All that is wanted is a word-for-word copy of the line with "(s.judgeSample x).port.response = s.port.response" and every line after it in the data below.

════════════════════

@[simp] theorem State.integrate_frame (x : Sample) (s : State) :
    (s.integrate x).pending = s.pending ∧ (s.integrate x).choices = s.choices ∧ (s.integrate x).pins = s.pins
      ∧ (s.integrate x).ownId = s.ownId
      ∧ (s.integrate x).config = s.config ∧ (s.integrate x).committed = s.committed
      ∧ (s.integrate x).mbi.bus = s.mbi.bus ∧ (s.integrate x).mbi.line = s.mbi.line
      ∧ (s.integrate x).mbi.tx = s.mbi.tx ∧ (s.integrate x).mbi.withdrawal = s.mbi.withdrawal
      ∧ (s.integrate x).mbi.tec = s.mbi.tec ∧ (s.integrate x).mbi.recCount = s.mbi.recCount
      ∧ (s.integrate x).mbi.rejectMuted = s.mbi.rejectMuted
      ∧ (s.integrate x).mbi.permanentSilence = s.mbi.permanentSilence
      ∧ (s.integrate x).mbi.goodCount = s.mbi.goodCount ∧ (s.integrate x).mbi.silenceTimer = s.mbi.silenceTimer
      ∧ (s.integrate x).mbi.slotDriven = s.mbi.slotDriven ∧ (s.integrate x).roster = s.roster
      ∧ (s.integrate x).closure = s.closure ∧ (s.integrate x).conn = s.conn ∧ (s.integrate x).switches = s.switches
      ∧ (s.integrate x).meas = s.meas ∧ (s.integrate x).det = s.det ∧ (s.integrate x).fault = s.fault
      ∧ (s.integrate x).power = s.power ∧ (s.integrate x).port.line = s.port.line
      ∧ (s.integrate x).port.response = s.port.response ∧ (s.integrate x).port.resetPending = s.port.resetPending
      ∧ (s.integrate x).port.enables = s.port.enables := by
  unfold State.integrate
  dsimp only
  (repeat' split) <;> simp

@[simp] theorem State.takeClearances_frame (l : List Source) (s : State) :
    (s.takeClearances l).pending = s.pending ∧ (s.takeClearances l).choices = s.choices
      ∧ (s.takeClearances l).pins = s.pins
      ∧ (s.takeClearances l).ownId = s.ownId ∧ (s.takeClearances l).config = s.config
      ∧ (s.takeClearances l).committed = s.committed ∧ (s.takeClearances l).mbi.bus = s.mbi.bus
      ∧ (s.takeClearances l).mbi.line = s.mbi.line ∧ (s.takeClearances l).mbi.tx = s.mbi.tx
      ∧ (s.takeClearances l).mbi.withdrawal = s.mbi.withdrawal ∧ (s.takeClearances l).mbi.tec = s.mbi.tec
      ∧ (s.takeClearances l).mbi.recCount = s.mbi.recCount
      ∧ (s.takeClearances l).mbi.rejectMuted = s.mbi.rejectMuted
      ∧ (s.takeClearances l).mbi.permanentSilence = s.mbi.permanentSilence
      ∧ (s.takeClearances l).mbi.goodCount = s.mbi.goodCount
      ∧ (s.takeClearances l).mbi.silenceTimer = s.mbi.silenceTimer
      ∧ (s.takeClearances l).mbi.slotDriven = s.mbi.slotDriven ∧ (s.takeClearances l).roster = s.roster
      ∧ (s.takeClearances l).closure = s.closure ∧ (s.takeClearances l).conn.state = s.conn.state
      ∧ (s.takeClearances l).conn.joined = s.conn.joined
      ∧ (s.takeClearances l).conn.sleepPending = s.conn.sleepPending
      ∧ (s.takeClearances l).conn.settle = s.conn.settle ∧ (s.takeClearances l).conn.release = s.conn.release
      ∧ (s.takeClearances l).conn.statusTimer = s.conn.statusTimer
      ∧ (s.takeClearances l).conn.restarted = s.conn.restarted ∧ (s.takeClearances l).meas = s.meas
      ∧ (s.takeClearances l).charge = s.charge ∧ (s.takeClearances l).det = s.det
      ∧ (s.takeClearances l).fault.portHolds = s.fault.portHolds
      ∧ (s.takeClearances l).fault.closingHold = s.fault.closingHold
      ∧ (s.takeClearances l).fault.lockout = s.fault.lockout
      ∧ (s.takeClearances l).fault.tripCounter = s.fault.tripCounter
      ∧ (s.takeClearances l).fault.history = s.fault.history ∧ (s.takeClearances l).power = s.power
      ∧ (s.takeClearances l).port.line = s.port.line ∧ (s.takeClearances l).port.response = s.port.response
      ∧ (s.takeClearances l).port.resetPending = s.port.resetPending
      ∧ (s.takeClearances l).port.enables = s.port.enables := by
  induction l generalizing s with
  | nil => simp [State.takeClearances]
  | cons src rest ih => simp [State.takeClearances, ih]

@[simp] theorem State.takeOnsets_frame (x : Sample) (l : List Source) (s : State) :
    (s.takeOnsets x l).pending = s.pending ∧ (s.takeOnsets x l).choices = s.choices ∧ (s.takeOnsets x l).pins = s.pins
      ∧ (s.takeOnsets x l).ownId = s.ownId ∧ (s.takeOnsets x l).config = s.config
      ∧ (s.takeOnsets x l).committed = s.committed ∧ (s.takeOnsets x l).mbi.bus = s.mbi.bus
      ∧ (s.takeOnsets x l).mbi.line = s.mbi.line ∧ (s.takeOnsets x l).mbi.tx = s.mbi.tx
      ∧ (s.takeOnsets x l).mbi.tec = s.mbi.tec ∧ (s.takeOnsets x l).mbi.recCount = s.mbi.recCount
      ∧ (s.takeOnsets x l).mbi.rejectMuted = s.mbi.rejectMuted
      ∧ (s.takeOnsets x l).mbi.permanentSilence = s.mbi.permanentSilence
      ∧ (s.takeOnsets x l).mbi.goodCount = s.mbi.goodCount
      ∧ (s.takeOnsets x l).mbi.silenceTimer = s.mbi.silenceTimer
      ∧ (s.takeOnsets x l).mbi.slotDriven = s.mbi.slotDriven ∧ (s.takeOnsets x l).roster = s.roster
      ∧ (s.takeOnsets x l).closure.claimNumber = s.closure.claimNumber
      ∧ (s.takeOnsets x l).closure.holdOff = s.closure.holdOff ∧ (s.takeOnsets x l).conn.joined = s.conn.joined
      ∧ (s.takeOnsets x l).conn.statusTimer = s.conn.statusTimer ∧ (s.takeOnsets x l).meas = s.meas
      ∧ (s.takeOnsets x l).charge = s.charge ∧ (s.takeOnsets x l).det = s.det
      ∧ (s.takeOnsets x l).fault.portHolds = s.fault.portHolds ∧ (s.takeOnsets x l).power = s.power
      ∧ (s.takeOnsets x l).port.line = s.port.line ∧ (s.takeOnsets x l).port.response = s.port.response
      ∧ (s.takeOnsets x l).port.resetPending = s.port.resetPending
      ∧ (s.takeOnsets x l).port.enables = s.port.enables := by
  induction l generalizing s with
  | nil => simp [State.takeOnsets]
  | cons src rest ih => simp [State.takeOnsets, ih]

@[simp] theorem State.judgeSample_frame (x : Sample) (s : State) :
    (s.judgeSample x).pending = s.pending ∧ (s.judgeSample x).choices = s.choices ∧ (s.judgeSample x).pins = s.pins
      ∧ (s.judgeSample x).ownId = s.ownId ∧ (s.judgeSample x).config = s.config
      ∧ (s.judgeSample x).committed = s.committed ∧ (s.judgeSample x).mbi.bus = s.mbi.bus
      ∧ (s.judgeSample x).mbi.line = s.mbi.line ∧ (s.judgeSample x).mbi.tx = s.mbi.tx
      ∧ (s.judgeSample x).mbi.tec = s.mbi.tec ∧ (s.judgeSample x).mbi.recCount = s.mbi.recCount
      ∧ (s.judgeSample x).mbi.rejectMuted = s.mbi.rejectMuted
      ∧ (s.judgeSample x).mbi.permanentSilence = s.mbi.permanentSilence
      ∧ (s.judgeSample x).mbi.goodCount = s.mbi.goodCount ∧ (s.judgeSample x).mbi.silenceTimer = s.mbi.silenceTimer
      ∧ (s.judgeSample x).mbi.slotDriven = s.mbi.slotDriven ∧ (s.judgeSample x).roster = s.roster
      ∧ (s.judgeSample x).closure.claimNumber = s.closure.claimNumber
      ∧ (s.judgeSample x).closure.holdOff = s.closure.holdOff ∧ (s.judgeSample x).conn.joined = s.conn.joined
      ∧ (s.judgeSample x).conn.statusTimer = s.conn.statusTimer ∧ (s.judgeSample x).meas = s.meas
      ∧ (s.judgeSample x).charge = s.charge ∧ (s.judgeSample x).det.short = s.det.short
      ∧ (s.judgeSample x).det.shortArmed = s.det.shortArmed
      ∧ (s.judgeSample x).det.wakeCurrentArmed = s.det.wakeCurrentArmed
      ∧ (s.judgeSample x).det.wakeCurrentRun = s.det.wakeCurrentRun
      ∧ (s.judgeSample x).fault.portHolds = s.fault.portHolds ∧ (s.judgeSample x).power = s.power
      ∧ (s.judgeSample x).port.line = s.port.line ∧ (s.judgeSample x).port.response = s.port.response
      ∧ (s.judgeSample x).port.resetPending = s.port.resetPending
      ∧ (s.judgeSample x).port.enables = s.port.enables := by
  unfold State.judgeSample
  split <;> simp [Detectors.judge]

════════════════════

§ Your response:
      ∧ (s.judgeSample x).port.line = s.port.line ∧ (s.judgeSample x).port.response = s.port.response
      ∧ (s.judgeSample x).port.resetPending = s.port.resetPending
      ∧ (s.judgeSample x).port.enables = s.port.enables := by
  unfold State.judgeSample
  split <;> simp [Detectors.judge]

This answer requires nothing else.